Я знаю, что мое преклонение перед Розендорфом еще не дает мне права назвать его другом. Розендорф — человек, который не станет говорить о душевных переживаниях. Он столь сдержан, что, кажется, нарочно отказывается от слишком тесных дружеских уз. Слово «сторонится», пожалуй, слишком резко, ведь в его взгляде нет той холодности, которую находишь во взгляде людей, стремящихся отгородиться от незваных друзей. Розендорф не отталкивает от себя, только просит, чтобы его оставили в покое, — он слишком чувствителен, и всякое соприкосновение с тем, кто не так чуток, как он, причиняет ему боль.
Я не пользуюсь никаким предпочтением по сравнению с другими. Хотя в глазах Розендорфа вспыхивает нечто отцовское, когда я обращаюсь к нему, но не могу сказать, что он приближает меня больше, чем других. Возможно, это дело принципа, а может, пропасть между поколениями. За все время, что мы играем вместе, я ни разу от него не слышал даже намека на семейные дела, которые его угнетают. Только раз был я у него дома — и не потому, что меня пригласили, а чтобы передать срочное известие, — он принял меня приветливо, хотя я вошел во время урока.
Я благодарен ему за то, что он впервые посоветовался со мной по вопросу морального свойства. Девушка, которую учит Розендорф, — дочь хозяев квартиры, где он живет. Он дает ей уроки вместо квартплаты. Такой договор позволяет ему экономить деньги. Однако из-за нее он не может взять более талантливого ученика — времени у него хватает только на пятерых учеников. Моральный вопрос встал перед Розендорфом, когда он пришел к выводу, что девушка не очень талантлива. Он не осмеливается сказать это ее родителям и недоволен собой, поскольку из-за нескольких грошей посвящает время ученице, не достойной у него заниматься.
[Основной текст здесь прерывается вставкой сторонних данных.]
/-- EVE replaces the enabled set and returns the sets before and after; ACK returns the pending set, completes with its DONE,
removes the kinds named and returns what remains; the attention line follows each (R184, R185). Nothing else changes. -/
def Obligations.EventSetsFollowEveAndAck : Prop :=
  ∀ (c : Cmd) (s : State),
    let b := s.begun c
    let named := eventSetAt c.payload 0
    let remains := (s.evu.pending ||| 1) &&& ~~~named
    (s.takes Op.eve c →
        exec (.eve c) s =
          .next
            (if c.payload.length = 2 then
              ({ b with evu :=
                  { s.evu with enabled := named, attention := decide (s.evu.pending &&& named ≠ 0) } } : State).complete
                (.counts .ok s.evu.enabled.toNat named.toNat)
            else b.complete (.plain .badLength)))
      ∧ (s.takes Op.ack c →
          exec (.ack c) s =
            .next
              (if c.payload.length = 2 then
                { b.complete (.counts .ok s.evu.pending.toNat remains.toNat) with
                  evu :=
                    { s.evu with pending := remains, attention := decide (remains &&& s.evu.enabled ≠ 0) } }
              else b.complete (.plain .badLength)))

/-- RRW returns the 74 bytes of a configured row's status in the order of R187, the values its ports carry and the keys of its
bound points among them, with zeros for what a row without a channel lacks, and then clears its sticky flags; a row outside 1
to 32 or not configured completes BAD VALUE with field number 1 (R10, R118, R187). -/
def Obligations.ReadRowStatusClearsTheStickyFlags : Prop :=
  ∀ (c : Cmd) (s : State) (n : Nat), s.takes Op.rrw c → c.payload.length = 1 → natAt c.payload 0 1 = n →
    ((n = 0 ∨ 32 < n) → exec (.rrw c) s = .next ((s.begun c).complete (.badField 1)))
      ∧ ∀ r : RowId, r.val + 1 = n →
          (s.row r = none → exec (.rrw c) s = .next ((s.begun c).complete (.badField 1)))
            ∧ ∀ w, s.row r = some w →
              let flag := fun b : Bool => ([if b then 1 else 0] : List Byte)
              let code := fun x : LaneState =>
                match x with
                | .parked => ([0, 0] : List Byte)
                | .running => [2, 0]
                | .held .noPosition => [3, 1]
                | .held .noApply => [3, 2]
                | .held .covered => [3, 3]
                | .held .zeroRate => [3, 4]
                | .held .noPrescription => [3, 5]
              let key := fun p : Option Point =>
                let cell := p.map (cellOf s.settings.cellSide)
                if cell.any s.cst.holds = true then optKeyBytes cell else List.replicate 5 0
              ∃ b : List Byte,
                exec (.rrw c) s =
                  .next
                    (((s.begun c).setRow r
                        (some { w with sfm :=
                          { w.sfm with overflowSeen := false, underflowSeen := false } })).complete
                      { Completion.counts .ok n 0 with payload := b })
                ∧ b.length = 74
                ∧ slice b 0 1 = flag w.ctx.enabled
                ∧ slice b 1 2 = (match w.seed.state with | .priming _ => [1, 0] | .lane x => code x)
                ∧ slice b 3 2 = flag w.seed.view.fallback ++ flag w.seed.limited
                ∧ slice b 10 12 = leBytes 4 w.vr ++ leBytes 4 w.seed.q ++ leBytes 4 w.seed.s
                ∧ slice b 38 8 = leBytes 4 (s.meterPort r) ++ leBytes 4 (s.valvePort r)
                ∧ slice b 46 5 = key w.seed.point
                ∧ slice b 61 4 =
                  [BitVec.ofNat 8 w.sfm.queue.length] ++ flag w.sfm.blocked ++ flag w.sfm.stuck ++ flag w.sfm.stalled
                ∧ slice b 72 2 = flag w.sfm.overflowSeen ++ flag w.sfm.underflowSeen
                ∧ (w.fert = none →
                  slice b 5 5 = List.replicate 5 0 ∧ slice b 22 16 = List.replicate 16 0
                    ∧ slice b 42 4 = List.replicate 4 0 ∧ slice b 51 10 = List.replicate 10 0
                    ∧ slice b 65 7 = List.replicate 7 0)
                ∧ ∀ l, w.fert = some l →
                  slice b 5 5 = [1] ++ code l.state ++ flag l.view.fallback ++ flag l.limited
                    ∧ slice b 22 16 = leBytes 4 l.f ++ leBytes 4 l.ff ++ leIntBytes 4 l.flow.trim ++ leBytes 4 l.duty
                    ∧ slice b 51 10 = key l.look ++ key l.drop
                    ∧ slice b 65 7 =
                      flag l.flow.sensorFault ++ flag l.flow.noFlow ++ leBytes 4 l.flow.lastFlow
                        ++ flag l.flow.estimated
Я еще больше зауважал Розендорфа за то, что такая вещь может его волновать, особенно когда узнал, что двое других учеников вообще не платят ему за уроки — один потому, что он инвалид, а другой — потому, что его мать вдова и не может себе позволить даже малейших излишеств.
Но, кажется, совесть Розендорфа должен бы беспокоить совсем другой вопрос. Я слушал, как шел урок. Девушка вовсе не такая неспособная, как он полагает, — у нее очень хороший слух, и если она будет много заниматься, то сможет играть неплохо. Большинство сделанных ею ошибок вытекало из одной причины. Розендорф, витающий в высших сферах, не замечает, что девушка эта просто влюблена в него. Она прижимает руки к телу, словно защищаясь, поэтому и скрипку держит неправильно. Правая рука не высвобождена и не способна непрерывно двигать смычком. Она вся поглощена совсем иным — мягким голосом Розендорфа, его чуть ощутимыми прикосновениями к кончику ее локтя, дивными звуками, которые извлекает он из своей скрипки.
Тот, кто знал истинную любовь, видит ее повсюду, где она существует, даже когда сами влюбленные ее еще не сознают. Это единственное преимущество, которое нашел я покуда в тяжком чувстве неразделенной любви, — оно обостряет зрение и придает способность проникнуть в душу другого.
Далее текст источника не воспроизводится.